◆ TASK PROMPT: Lines holding the string "convertGroup": copy each one from the listing below.

◆ THE DATA:

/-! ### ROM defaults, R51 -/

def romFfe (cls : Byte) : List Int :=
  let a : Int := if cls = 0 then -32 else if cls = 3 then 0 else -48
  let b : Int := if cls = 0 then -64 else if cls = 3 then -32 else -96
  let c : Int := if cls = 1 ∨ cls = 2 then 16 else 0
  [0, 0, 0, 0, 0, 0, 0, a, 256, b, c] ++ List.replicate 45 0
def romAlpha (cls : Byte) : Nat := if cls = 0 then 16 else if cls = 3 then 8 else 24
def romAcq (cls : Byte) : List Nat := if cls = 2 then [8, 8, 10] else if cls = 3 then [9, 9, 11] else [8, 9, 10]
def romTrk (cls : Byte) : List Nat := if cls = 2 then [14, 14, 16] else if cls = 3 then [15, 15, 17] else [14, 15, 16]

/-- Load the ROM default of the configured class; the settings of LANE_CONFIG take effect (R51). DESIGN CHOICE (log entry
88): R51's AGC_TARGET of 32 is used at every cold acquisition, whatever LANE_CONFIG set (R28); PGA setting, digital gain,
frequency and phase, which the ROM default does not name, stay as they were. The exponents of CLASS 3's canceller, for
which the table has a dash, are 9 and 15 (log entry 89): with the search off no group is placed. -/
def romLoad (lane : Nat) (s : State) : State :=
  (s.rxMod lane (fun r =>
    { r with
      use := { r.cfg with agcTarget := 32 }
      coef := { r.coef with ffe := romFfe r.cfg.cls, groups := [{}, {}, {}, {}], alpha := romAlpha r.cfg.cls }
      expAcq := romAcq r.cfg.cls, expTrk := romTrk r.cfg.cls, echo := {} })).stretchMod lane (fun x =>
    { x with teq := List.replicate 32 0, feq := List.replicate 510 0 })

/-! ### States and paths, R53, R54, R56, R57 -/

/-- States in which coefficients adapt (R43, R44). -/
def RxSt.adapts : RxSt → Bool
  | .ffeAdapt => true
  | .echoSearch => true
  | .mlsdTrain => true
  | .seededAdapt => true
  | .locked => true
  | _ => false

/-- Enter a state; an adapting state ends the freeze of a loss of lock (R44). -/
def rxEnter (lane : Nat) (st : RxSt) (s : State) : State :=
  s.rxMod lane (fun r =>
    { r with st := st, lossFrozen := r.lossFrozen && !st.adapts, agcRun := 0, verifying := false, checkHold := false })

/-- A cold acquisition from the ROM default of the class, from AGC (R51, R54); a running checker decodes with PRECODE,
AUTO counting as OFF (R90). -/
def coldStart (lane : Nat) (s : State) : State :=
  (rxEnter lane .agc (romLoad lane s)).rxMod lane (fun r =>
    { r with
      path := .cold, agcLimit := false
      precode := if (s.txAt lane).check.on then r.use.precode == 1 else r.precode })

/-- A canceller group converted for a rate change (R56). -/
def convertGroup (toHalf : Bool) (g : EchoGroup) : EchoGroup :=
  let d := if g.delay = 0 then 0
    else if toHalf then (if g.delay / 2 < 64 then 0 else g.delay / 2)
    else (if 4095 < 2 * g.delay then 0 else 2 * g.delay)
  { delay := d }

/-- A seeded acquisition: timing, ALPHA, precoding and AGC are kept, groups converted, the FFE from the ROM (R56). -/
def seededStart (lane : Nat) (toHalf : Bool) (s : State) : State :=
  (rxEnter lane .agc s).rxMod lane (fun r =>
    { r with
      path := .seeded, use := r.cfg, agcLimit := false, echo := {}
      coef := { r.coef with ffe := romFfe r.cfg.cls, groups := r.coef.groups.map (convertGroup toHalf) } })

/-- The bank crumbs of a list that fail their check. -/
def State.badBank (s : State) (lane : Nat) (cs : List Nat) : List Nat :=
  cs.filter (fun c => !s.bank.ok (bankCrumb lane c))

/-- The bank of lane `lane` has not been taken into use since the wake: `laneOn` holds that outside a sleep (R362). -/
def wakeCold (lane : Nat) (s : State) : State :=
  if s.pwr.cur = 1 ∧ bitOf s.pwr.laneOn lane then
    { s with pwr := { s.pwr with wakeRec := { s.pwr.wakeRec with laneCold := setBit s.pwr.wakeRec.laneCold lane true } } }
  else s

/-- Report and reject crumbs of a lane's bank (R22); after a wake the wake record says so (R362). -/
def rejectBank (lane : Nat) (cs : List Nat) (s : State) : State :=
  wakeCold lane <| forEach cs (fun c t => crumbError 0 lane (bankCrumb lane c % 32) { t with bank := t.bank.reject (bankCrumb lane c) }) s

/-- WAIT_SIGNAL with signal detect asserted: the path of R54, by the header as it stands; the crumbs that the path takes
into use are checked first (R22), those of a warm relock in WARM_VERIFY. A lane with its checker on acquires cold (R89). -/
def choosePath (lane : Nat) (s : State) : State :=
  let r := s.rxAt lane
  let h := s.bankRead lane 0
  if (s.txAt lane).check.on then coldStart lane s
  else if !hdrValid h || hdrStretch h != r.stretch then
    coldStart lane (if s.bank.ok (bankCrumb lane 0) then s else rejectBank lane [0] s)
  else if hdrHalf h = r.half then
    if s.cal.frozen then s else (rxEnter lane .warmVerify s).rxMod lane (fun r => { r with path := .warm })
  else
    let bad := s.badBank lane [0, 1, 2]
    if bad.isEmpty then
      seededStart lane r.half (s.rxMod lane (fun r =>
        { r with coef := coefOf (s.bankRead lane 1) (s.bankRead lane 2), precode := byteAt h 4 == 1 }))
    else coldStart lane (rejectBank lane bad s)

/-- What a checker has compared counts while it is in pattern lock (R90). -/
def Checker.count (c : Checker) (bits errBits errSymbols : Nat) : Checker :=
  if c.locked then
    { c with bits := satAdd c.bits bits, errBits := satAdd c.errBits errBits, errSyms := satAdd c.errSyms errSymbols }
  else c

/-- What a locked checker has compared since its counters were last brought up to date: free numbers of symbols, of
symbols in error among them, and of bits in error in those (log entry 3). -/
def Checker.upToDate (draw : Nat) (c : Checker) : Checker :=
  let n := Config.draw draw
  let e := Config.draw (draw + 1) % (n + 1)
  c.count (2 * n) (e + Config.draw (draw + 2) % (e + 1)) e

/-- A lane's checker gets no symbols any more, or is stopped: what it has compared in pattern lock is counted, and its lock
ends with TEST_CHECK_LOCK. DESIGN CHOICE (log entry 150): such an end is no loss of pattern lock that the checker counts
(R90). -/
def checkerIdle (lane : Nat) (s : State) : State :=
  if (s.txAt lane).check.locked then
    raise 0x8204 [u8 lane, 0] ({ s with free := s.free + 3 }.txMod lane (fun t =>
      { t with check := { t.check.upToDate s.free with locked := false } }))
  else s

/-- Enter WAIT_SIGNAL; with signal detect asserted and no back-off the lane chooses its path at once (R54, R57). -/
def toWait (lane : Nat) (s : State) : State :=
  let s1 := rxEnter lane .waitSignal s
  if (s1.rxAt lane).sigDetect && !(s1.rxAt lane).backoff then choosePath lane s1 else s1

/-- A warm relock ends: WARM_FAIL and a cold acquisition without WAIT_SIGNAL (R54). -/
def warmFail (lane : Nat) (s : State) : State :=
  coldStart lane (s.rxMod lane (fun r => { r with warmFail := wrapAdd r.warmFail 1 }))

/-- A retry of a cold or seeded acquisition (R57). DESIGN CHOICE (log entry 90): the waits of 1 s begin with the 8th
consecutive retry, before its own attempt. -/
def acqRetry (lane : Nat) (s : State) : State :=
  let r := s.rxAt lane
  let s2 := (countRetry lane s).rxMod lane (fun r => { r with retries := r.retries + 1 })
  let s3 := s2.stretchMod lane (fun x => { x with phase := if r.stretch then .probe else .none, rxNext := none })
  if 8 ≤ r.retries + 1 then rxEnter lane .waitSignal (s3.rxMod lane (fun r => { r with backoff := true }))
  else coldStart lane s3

◆ WRITTEN REPLY:
def convertGroup (toHalf : Bool) (g : EchoGroup) : EchoGroup :=
      coef := { r.coef with ffe := romFfe r.cfg.cls, groups := r.coef.groups.map (convertGroup toHalf) } })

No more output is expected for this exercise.